## TASK STATEMENT
The data below holds the lines to copy: everything from the line containing "up.nflag with host" to the line containing "up.solv with done", both ends included, set down exactly.
---------------
-- ==== Sys2Proof/Tests/Slice0.lean ====
section
/-! SUPPORT. Tests by hand calculation from the spec: the smoke test of WellFormed, and for the statements of Certificates states and
operands that meet their hypotheses, with one or two fields of what one step does there. -/

open Sys2Proof Sys2Proof.Machine

namespace Sys2Proof.Tests

set_option Elab.async false

/-! ## Small states -/

/-- The device after reset. -/
def d0 : Dev := State.reset.dev
/-- A powered device whose firmware is ready. -/
def up : Dev := { d0 with
  pins := { Pins.reset with resetN := true, pwrEn := true, pwrok := true, clocksOff := false, perstN := true }
  fw := { Fw.reset with ready := true } }
/-- A state with device `d`, nothing in memory and nothing pending. -/
def st (d : Dev) : State := ⟨[], d, []⟩
/-- The device that an outcome leaves. -/
def dv : Out → Dev
  | .next t => t.dev
  | _ => d0
/-- The memory that an outcome leaves. -/
def mm : Out → Mem
  | .next t => t.mem
  | _ => []
/-- An outcome is a next state. -/
def goes : Out → Bool
  | .next _ => true
  | _ => false
/-- A descriptor with TAG 7. -/
def desc (opc len haddr a0 a1 a2 : Nat) : BitVec 512 :=
  BitVec.ofNat 512 (opc * 2 ^ 500 + 7 * 2 ^ 480 + len * 2 ^ 448 + haddr * 2 ^ 384 + a0 * 2 ^ 320 + a1 * 2 ^ 256 + a2 * 2 ^ 192)
/-- The reference to TAG 7 of ring 0. -/
def c0 : CmdRef := ⟨0, 7, false⟩
/-- A device on which the descriptor is in progress on ring 0, in place 1. -/
def inP (x : BitVec 512) (d : Dev) : Dev := { d with hly := { d.hly with
  rings := modAt (fun r => { r with running := true, inProg := [(1, x)] }) 0 d.hly.rings } }
/-- A plan body without slots: one chip, self 0. -/
def body0 : PlanBody :=
  ⟨0, [], [], [], [], 1, 0, 0, 0, 0, [], [], ⟨0, 0, 0, 0, 0, 0, 0⟩, [], [], ⟨0, 0, 0, 1, 1, 1, 0, 0, 0, 0, 0, 0, 0, 0xFFFF, 0, 0⟩, [], [],
   ⟨0, 0, 0, 0, 0, 0⟩⟩
/-- The header of a plan. -/
def hdr0 : PlanHdr := ⟨0, 5, 0, 0, 1, 1, 0, 160, 40, 40, 40, 8, 48, 16, 0, 0, 0, 1000, 0, 100, 1, true⟩
/-- A step of that plan is running: step index 3, start 2. -/
def run0 : Run :=
  { addr := 0x60000000, hdr := hdr0, body := body0, t0 := 0, j := 2, start := 2, begun := true, barrier := true, barrierNote := true, step := 3
    attempt := 0, startTime := 0, phase := .running, issued := [], waited := [], done := [], carried := [], cde := [], cdeSeq := [], cdeNext := []
    sweepSlots := [], slipArmed := true, pendVar := none, ent := none, prevSel := [], permSig := [], lateEvent := none, fresh := false, lost := none
    wgt := none, tackLost := none, jobStart := 0, prev := none, rewind := none, rvar := false }
/-- The device while `r` runs. -/
def running (r : Run) (d : Dev) : Dev := { d with plan := { d.plan with run := some r } }

/-- The hypotheses `Runs` for TAG 7 in place 1 of ring 0, as a Bool. -/
def runsB (d : Dev) (opc : Nat) (x : BitVec 512) : Bool := decide (cmdFor d c0 opc = some (1, x)) && !turnedAway d x && !bufferLost c0 x
/-- The hypotheses `RunsIf` likewise. -/
def runsIfB (p : BitVec 512 → Bool) (d : Dev) (opc : Nat) (x : BitVec 512) : Bool :=
  decide (cmdIf p d c0 opc = some (1, x)) && !turnedAway d x && !bufferLost c0 x
theorem runs_of_runsB {d : Dev} {opc : Nat} {x : BitVec 512} (h : runsB d opc x = true) : Runs d c0 opc 1 x := by
  simpa [runsB, Runs, and_assoc] using h
theorem runsIf_of_runsIfB {p : BitVec 512 → Bool} {d : Dev} {opc : Nat} {x : BitVec 512} (h : runsIfB p d opc x = true) :
    RunsIf p d c0 opc 1 x := by
  simpa [runsIfB, RunsIf, and_assoc] using h
/-- `up` with port H's link in mode 1. -/
def linked : Dev := { up with cxl := { up.cxl with hMode := 1, hWidth := 16, hFlit256 := true, hIde := [4] } }
/-- A device with flags of context 1 set in engine 2 and every counter at 3. -/
def counted : Dev := { up with
  nflag := { up.nflag with host := [(17, 0x5)], plan := [(17, 0x5)], first := [0xFF, 2, 0xFF, 0xFF, 0xFF, 0xFF, 0xFF, 0xFF] }
  tth := { up.tth with accFlag := 0x81, retry := 3 }, gen := { up.gen with rsvdWr := 3 }, integ := { up.integ with corr := 3, ue := 3 }
  pwr := { up.pwr with peak := 3 }, vrd := { up.vrd with commits := 3 }, snap := { up.snap with done := 3 }
  gon := { up.gon with tmo := 3 }, wgt := { up.wgt with chunks := 3 }, curv := { up.curv with pub := 3 }
  solv := { up.solv with done := 3 }, plan := { up.plan with late := 3 } }

/-! ## Well-formed commands: every check takes a term at its bound and refuses one past it -/

/-- An instruction word of zeros on group 0, context 0. -/
def vu0 : VUse := ⟨0, 0⟩
/-- Its fields. -/
def vf0 : VFields := ⟨0, 0, 0, 0, 0, false, false, false, 0, 0, 0, 0⟩
/-- A message header of zeros. -/
def wh0 : WireHdr := ⟨0, 0, 0, false, 0, 0, 0, 0, 0, 0, 0, 0, 0, 0, 0, 0, 0, 0, 0, 0⟩
/-- A partner that trains. -/
def pt0 : PortTrain := ⟨true, 3, 4095, 63, 63, 7, 0⟩
/-- 14 R412, R418; 04 R112, R117, R122. -/
theorem test_wf_words : (Instr.nop ⟨3, 65535, true⟩).wf = true ∧ (Instr.nop ⟨4, 0, false⟩).wf = false ∧ (Instr.nop ⟨0, 65536, false⟩).wf = false
    ∧ (Instr.add ⟨39, 7⟩ ⟨3, 15, 15, 15, 15, true, true, true, 127, 127, 31, 65535⟩).wf = true
    ∧ ([Instr.add ⟨40, 0⟩ vf0, .add ⟨0, 8⟩ vf0, .add vu0 { vf0 with type := 4 }, .add vu0 { vf0 with dst := 16 }, .add vu0 { vf0 with a := 16 },
        .add vu0 { vf0 with b := 16 }, .add vu0 { vf0 with c := 16 }, .add vu0 { vf0 with row0 := 128 }, .add vu0 { vf0 with rowsM1 := 128 },
        .add vu0 { vf0 with scal := 32 }, .add vu0 { vf0 with imm := 65536 }, .cvt vu0 vf0 16 ⟨0, 0, 0, ⟨0, 0, 0, false⟩⟩, .vectorBlockRestart vu0 6 0 true,
        .vectorBlockRestart vu0 0 128 true, .queueEntryReplay vu0 8 0 true, .queueEntryReplay vu0 0 128 true].all fun i => !i.wf) = true := by
  decide +kernel
/-- 09 R275, R277, R285; 14 R402, R410; 08 R269. -/
theorem test_wf_links : (Instr.getReceive 15 { wh0 with step := 2 ^ 64 - 1 }).wf = true ∧ (Instr.portTrainingComplete 15 pt0).wf = true
    ∧ (Instr.portHLinkUp ⟨[6], 16, true, true, true, false⟩).wf = true ∧ (Instr.gondolaDevicePresence ⟨0, 16, 3, false, none⟩).wf = true
    ∧ ([{ wh0 with opc := 16 }, { wh0 with accOp := 4 }, { wh0 with fmt := 16 }, { wh0 with vc := 4 }, { wh0 with tally := 4096 },
        { wh0 with lenM1 := 8192 }, { wh0 with srcNode := 2 ^ 24 }, { wh0 with dstNode := 2 ^ 24 }, { wh0 with srcRank := 65536 },
        { wh0 with dstRank := 65536 }, { wh0 with lepoch := 65536 }, { wh0 with tag := 65536 }, { wh0 with remote := 2 ^ 48 },
        { wh0 with step := 2 ^ 64 }, { wh0 with job := 2 ^ 32 }, { wh0 with inc := 65536 }, { wh0 with status := 256 },
        { wh0 with start := 65536 }].all fun h => !(Instr.ackReceive h).wf) = true
    ∧ ([{ pt0 with rate := 4 }, { pt0 with board := 4096 }, { pt0 with x := 64 }, { pt0 with y := 64 },
        { pt0 with dir := 8 }].all fun r => !(Instr.portTrainingComplete 0 r).wf) = true
    ∧ ([Instr.portTrainingComplete 16 pt0, .getReceive 16 wh0, .portHLinkUp ⟨[7], 16, true, true, true, false⟩,
        .portHLinkUp ⟨[6], 2, true, true, true, false⟩, .gondolaDevicePresence ⟨0, 3, 0, false, none⟩,
        .gondolaDevicePresence ⟨0, 16, 4, false, none⟩].all fun i => !i.wf) = true := by decide +kernel
/-- Numbers of units, rings, vectors, lines and records, each one past its range. -/
theorem test_wf_numbers : ([Instr.reefReqChange 4, .wakeMark 40, .corePowerGate 4, .ringEnable 4, .doorbell 4 0, .doorbell 0 65536, .cqHeadWrite 0 65536,
      .eventRingHeadWrite 65536, .msixUnmask 16, .nflagClear 8 0 [], .nflagClear 0 0 [(240, 0)], .bktCfgWrite 8 0, .registerWrite 0x100000 0 4,
      .fenceSlot (2 ^ 30), .tileClaim 160, .gramReplay 40 true, .messageTimeout 65536, .linkReplay 16, .laneFailure 68 true true, .haloTimeout ⟨65536, 0, 0⟩,
      .refreshAbandon 65536, .sweepComplete 65536, .pseudoChannelFailure 8 0, .pseudoChannelFailure 0 32, .bayDrainComplete 4, .correctiveWriteBack 0x80,
      .bucketLeakTick 8, .bankFailure 48, .coreHeartbeatMiss ⟨4, .missed⟩, .weightFetchTimeout 4, .linkControlBallastNotice 4].all fun i => !i.wf) = true
    ∧ ([Instr.reefReqChange 3, .wakeMark 39, .corePowerGate 3, .ringEnable 3, .doorbell 3 65535, .eventRingHeadWrite 65535, .msixUnmask 15,
      .nflagClear 7 0 [(239, 0)], .bktCfgWrite 7 0, .registerWrite 0xFFFFC 0 4, .fenceSlot (2 ^ 30 - 1), .tileClaim 159, .gramReplay 39 true,
      .linkReplay 15, .laneFailure 67 true true, .pseudoChannelFailure 7 31, .bayDrainComplete 3, .correctiveWriteBack 0x100, .bankFailure 47,
      .weightFetchTimeout 3].all Instr.wf) = true := by decide +kernel
/-! ## Plans -/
---------------
## TASK RESULT
  nflag := { up.nflag with host := [(17, 0x5)], plan := [(17, 0x5)], first := [0xFF, 2, 0xFF, 0xFF, 0xFF, 0xFF, 0xFF, 0xFF] }
  tth := { up.tth with accFlag := 0x81, retry := 3 }, gen := { up.gen with rsvdWr := 3 }, integ := { up.integ with corr := 3, ue := 3 }
  pwr := { up.pwr with peak := 3 }, vrd := { up.vrd with commits := 3 }, snap := { up.snap with done := 3 }
  gon := { up.gon with tmo := 3 }, wgt := { up.wgt with chunks := 3 }, curv := { up.curv with pub := 3 }
  solv := { up.solv with done := 3 }, plan := { up.plan with late := 3 } }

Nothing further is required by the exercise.